All Hail To The Mighty Bluefish

I’ll admit right up front that my preparation for the season is drastically different than most of you. How do I know that ? Well, I am friends on FB with many of you and see where your mind is at at any given time. Many of you have already went balls to the wall in pursuit of stripers and yes, few of you are tired of sticking your arms so far out to make those schoolies look a bit more fierce.

I’ve been there. I’ve done it all from small Redfin’s with thick gloves to deal with frost to chunking bunker with big Lami conventional reel for some of the biggest bass of the year in April on north shore of LI. But in last few years I became a late starter. Not sure if its the fact that we spend so much time away from home in winter with our regular jobs and then doing shows on weekend. Plus traveling to visit colleges with my daughter and going to gym six days a week all take a tool. Then you got the crippling pain in shoulder and wrist than makes me almost useless on a construction site after few hours.

I am perfectly content to wait until bluefish show up in force on the south shore. Usually on Long Island that means last week of April or first week of May depending on migration. I’ve seen reports of blues in Carolinas last week and this week I’ve seen plenty reports from South Jersey which means that everything is more of less on schedule.

Why blues and no bass?

Few reasons.

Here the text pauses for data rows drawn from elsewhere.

-- ==== Sys2Proof/Machine/HostReset.lean ====
section
/-! DEFINITION. Machine/HostReset.lean: resets of functions and host ports, and the links of the host ports (R373 to R375). -/
namespace Sys2Proof.Machine

/-- The registers that a function has for its own and that its reset returns to their reset values (R374); CTX_FN_STATUS keeps its composition. -/
def functionRegs : List RegName :=
  [.CTX_ADMIN, .CTX_ADMIN_CPL, .CTX_EVR_BASE, .CTX_EVR_CFG, .CTX_EVR_RD, .CTX_EVR_WR, .CTX_ABORT, .FEN_SEL, .FEN_VAL, .SCH_CTX_SEL, .SCH_CTX_CFG,
   .SCH_CTX_TIME, .SCH_CTX_OVR, .FLT_RING_BASE, .FLT_RING_RD, .FLT_RING_STATUS, .FLT_CTX_OVF]

/-- Step 1 of R374: every context of the function is destroyed, on nobody's command. -/
def State.destroyAll (s : State) (f : Nat) : State :=
  s.ctxs.foldl (fun s e =>
    if e.2.fn ≠ f then s
    else if e.2.state = .live then s.startDestroy e.1 none
    else s.onCtx e.1 fun c => { c with destroyBy := none }) s

/-- Step 2 of R374: the function's registers and its own objects as after reset; engines whose records waited for its ring go on (R406). -/
def State.clearFunction (s : State) (f : Nat) : State :=
  let waiting := (s.fn f).stalled
  let s := (functionRegs.foldl (fun s r => s.resetReg r f) s).setFld F.CTX_FN_STATUS_evr_ovf f 0
  let s := s.setFn f Fn.init
  (waiting.foldl (fun s p => s.recordGone p.2) s).showFn f

/-- The reset of a function (R374): its contexts, its registers, and the mailbox of its composition, which stays bound; management firmware
gets the event. -/
def State.functionReset (s : State) (f : Nat) : State :=
  let s := (s.destroyAll f).clearFunction f
  match s.compOf f with
  | some c => (s.mbxReset c).noticeAll 2 c
  | none => s

/-- The reset of every function of host port `h` (R373). -/
def State.portReset (s : State) (h : Nat) : State := (List.range 64).foldl (fun s i => s.functionReset (64 * h + i)) s

/-- The state with host port `h` replaced. -/
def State.onHost (s : State) (h : Nat) (f : HostPort → HostPort) : State := { s with hosts := s.hosts.put h (f (s.hosts.get h HostPort.init)) }

/-- PERST_ASSERT: the reset input of host port `h` is asserted: its link is down and its functions are in reset (R373 to R375). -/
def execPerstAssert (h : Nat) (s : State) : Out :=
  checked (decide (h < 2)) ((s.onHost h fun p => { p with perst := true, up := false }).portReset h)

/-- PERST_RELEASE: the reset input of host port `h` is released; its link trains (R375). -/
def execPerstRelease (h : Nat) (s : State) : Out := checked (decide (h < 2)) (s.onHost h fun p => { p with perst := false })

/-- HOT_RESET: every function of the port is reset (R373, R374). -/
def execHotReset (h : Nat) (s : State) : Out := checked (decide (h < 2)) (s.portReset h)

/-- HOST_LINK_DOWN: the link of a host port is down: its functions are reset (R373 to R375). -/
def execHostLinkDown (h : Nat) (s : State) : Out :=
  checked (decide (h < 2)) ((s.onHost h fun p => { p with up := false }).portReset h)

/-- Whether host port `h` can train: its domain is ON, its reset input is released, start-up has come to its links (R375, R462). -/
def State.hostTrains (s : State) (h : Nat) : Bool :=
  s.domOn (138 + h) && !(s.hosts.get h HostPort.init).perst && (s.aon.stage == .links || s.aon.stage == .running)

/-- HOST_LINK_UP: the link of a host port has trained (R375). -/
def execHostLinkUp (h : Nat) (s : State) : Out :=
  checked (decide (h < 2)) (if s.hostTrains h then s.onHost h fun p => { p with up := true } else s)

/-- FUNCTION_LEVEL_RESET: of a virtual function, that function alone; of a physical function, every function of its port (R373, R374). -/
def execFunctionLevelReset (f : Nat) (s : State) : Out :=
  checked (decide (f < 128)) (if f % 64 = 0 then s.portReset (f / 64) else s.functionReset f)

end Sys2Proof.Machine
end

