-- ==== Sys2Proof/Machine/Dispatch.lean ====
section
/-! DEFINITION. Machine/Dispatch.lean: one arm for each command, each one call of its meaning. -/
namespace Sys2Proof.Machine
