/-- Steps of a change. -/
def Obligations.MapChanges : Prop :=
  (∀ (c : Nat) (s : State) (h : MapChange), c < 64 → (s.comp c).change = some h → h.step = 3 → s.stepThreeOver c h = true →
    exec (.epochAdvance c) s = .next (s.advance c h)) ∧
  (∀ (c : Nat) (s : State) (h : MapChange), c < 64 → (s.comp c).change = some h → h.step = 5 → h.drainAt + s.drainTicks c ≤ s.aon.dt →
    s.leavingIdle c = false →
    let a := s.setComp c { s.comp c with change := some { h with step := 6, status := if h.status = 0 then 8 else h.status } }
    let b := (leaving a.coreOwner c).foldl (fun s n => [0, 1].foldl (fun s r => if s.busyFor c n r then s.squashCore n r true else s) s) a
    let d := (leaving b.chanOwner c).foldl (fun s x => s.squashReqs (ofChan x)) b
    exec (.drainDeadline c) s = .next ((d.outst.filter fun e => d.drains c e.2.req).foldl (fun s e => s.finishEntry e.1 .epochNack []) d)) ∧
  (∀ (c : Nat) (s : State) (h : MapChange), c < 64 → (s.comp c).change = some h → (h.step = 6 ∨ (h.step = 5 ∧ s.leavingIdle c = true)) →
    let a := (s.returnLeft c).setFld F.CMP_EPOCH_draining c 0
    let b := (((a.setFld F.CMP_STATUS_busy c 0).setFld F.CMP_STATUS_last_status c h.status).setCmpState c (endState h.cmd h.record)).showComp c
    let d := (b.setComp c { b.comp c with change := none, activeAt := b.aon.dt })
    let e := d.compEvent c (if h.cmd = 6 then 2 else 0) d.aon.dt
    let g := ((if h.cmd = 5 then e.detach c else e).settleFailing).afterChange c
    exec (.mapChangeEnd c) s = .next (if h.cmd = 7 then g.resumeSlices else g)) ∧
  (∀ (n r slot : Nat) (s : State) (b : Bound) (sv : Saved) (h : MapChange) (l : Launch), coreNamed n r = true →
    s.coreOwner.find n = some b → s.saved.find (savedKey b.comp (slot / 2) r) = some sv → (s.comp b.comp).change = some h →
    s.launches.find (laneKey b.comp r) = some l → b.phase = .preparing → h.step = 3 → slot % 2 = r → h.cmd = 4 →
    h.record.cores[slot / 2]? = some n → s.coreReadyNow n b.comp = true → sv.res.status ≠ .armed →
    let t := (s.fillCore n r b.comp sv).onCore n r fun x => { x with status := .stopped .inPlace }
    exec (.coreResumeFill n r slot) s = .next { t with saved := t.saved.del (savedKey b.comp (slot / 2) r) }) ∧
  (∀ s : State,
    let due := (List.range 64).filter fun c => s.cmpState c == 2 && s.fld F.CMP_STATUS_busy c == 0 && s.fld F.CMP_STATUS_sliced c == 1 &&
      decide ((s.comp c).activeAt + us (s.fld F.CMP_SLICE_slice_us c) ≤ s.aon.dt)
    exec .sliceEnd s = .next ((due.foldl (fun s c => s.parkNow c 7) s).resumeSlices)) ∧
  (∀ (cl : Nat) (spillOk : Bool) (s : State), cl < 84 → s.clState cl = 0 → s.failing.find cl = none →
    let spare := if spillOk then s.spareFor cl else none
    let t : State := { s with failing := s.failing.put cl spare }
    let held := (List.range 64).filter fun c => s.compHolds c cl
    exec (.clusterRepair cl spillOk) s =
      .next ((held.foldl (fun s c => s.repairComp c cl spare) (t.reportDev 255 0x14 (engineCode 7 cl) 0 cl [])).settleFailing)) ∧
  (∀ (c cl : Nat) (spare : Option Nat) (s : State),
    (s.fld F.CMP_STATUS_busy c = 1 →
      s.repairComp c cl spare = s.setComp c { s.comp c with repairs := (s.comp c).repairs ++ [(cl, spare)] }) ∧
    (s.fld F.CMP_STATUS_busy c ≠ 1 → s.repairComp c cl spare = s.repairNow c cl spare)) ∧
  (∀ (c t : Nat) (s : State), c < 64 → (s.comp c).promoting = some t → t + us 10000 ≤ s.aon.dt → s.cmpBlocked c [9] = false →
    let q := s.promote c
    exec (.promoteRetry c) s = .next (if q.2 then q.1 else q.1.setComp c { q.1.comp c with promoting := some q.1.aon.dt }))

Wherever I left my plugs on Thanksgiving weekend, in a jumbled tangled mess in back of my truck, they are still there. I used to change hooks on hundred or more plugs every winter but you know what I found out? That i will only use about dozen plugs a year with regularity. And probably ten of those will be Super Strike. So I only change hooks on about dozen plugs and then change the rest during year as necessary. I have no desire however to use plugs, or I should say trebles on a very angry and often large spring bluefish. But what I do have a desire to do is to throw plugs at them attached to the camera. All I do is snip the rusty hook tips so they don’t get hooked and I can get multiple strikes on the plug IF (and only IF) if you don’t have tension on the line.

Bluefish can be insanely thick as you can see and they will cut your line in short order if you put tension on it. Look at this trying to eat  camera twice

When I am actually trying to catch one, I’ll use a bucktail or a West End or A.O.K metal. A single hook makes it a little easier to unhook.(fairly lose drag in this video)

 

Notice I did not say “easy”. There is nothing easy about bluefish. Not the way they hit your lure, the way they pursue your lure, the way they fight and yes, the way it claps down its choppers when you are trying to remove a hook. Trust me , many of you, yours truly included, will get tired of big blues after a few days days of this bruising battle. They will shred your leaders and chomp on your lures, they will fight you to exhaustion and put your tackle to test. But while its on, its on of  the most glorious events of the season

6 comments on “All Hail To The Mighty Bluefish

  1. Jason keenan

    Z its age and experience i used to get out as soon as a top water bite would be possible. But for more then a few years now its mid may start . It certainly gets harder on the body and mind .

    Reply
    1. zhromin Post author

      I hear you. Between shoulder MRI, pain killers for wrist and other additional construction daily aches and pains, some mornings its hard just getting up. Right now it’s almost impossible for me to curl my fingers around the fishing rod, not sure how will I be able to function. I was hoping that warmer weather will maybe ease the pain

      Reply
  2. njmike

    Amen fish brothers…i fell on a jetty 2 weeks ago, think something is cracked, broken or rearranged in my knee…the blues will be here any second in NJ…i know for a fact that a freight train 15 pounder will pull me too a rocky death…ill wait a few more weeks to fall again, haha…..i have had 4 hand surgeries an a rebuilt shoulder i feel for you Z…….but….just one more cast

    Reply
  3. Joe GaNun

    One specific goal last season was to land a mega blue on a 9 wt rod from the beach. Tried but never got it done. So as I pack my bluefish bag for the next few weeks I’ll throw the 9 wt. back in the truck. Wish me luck. The leader is about 7-8 feet, the line about 95 feet nd the backing is 200 yards. It will be interesting to see how much backing he can pull.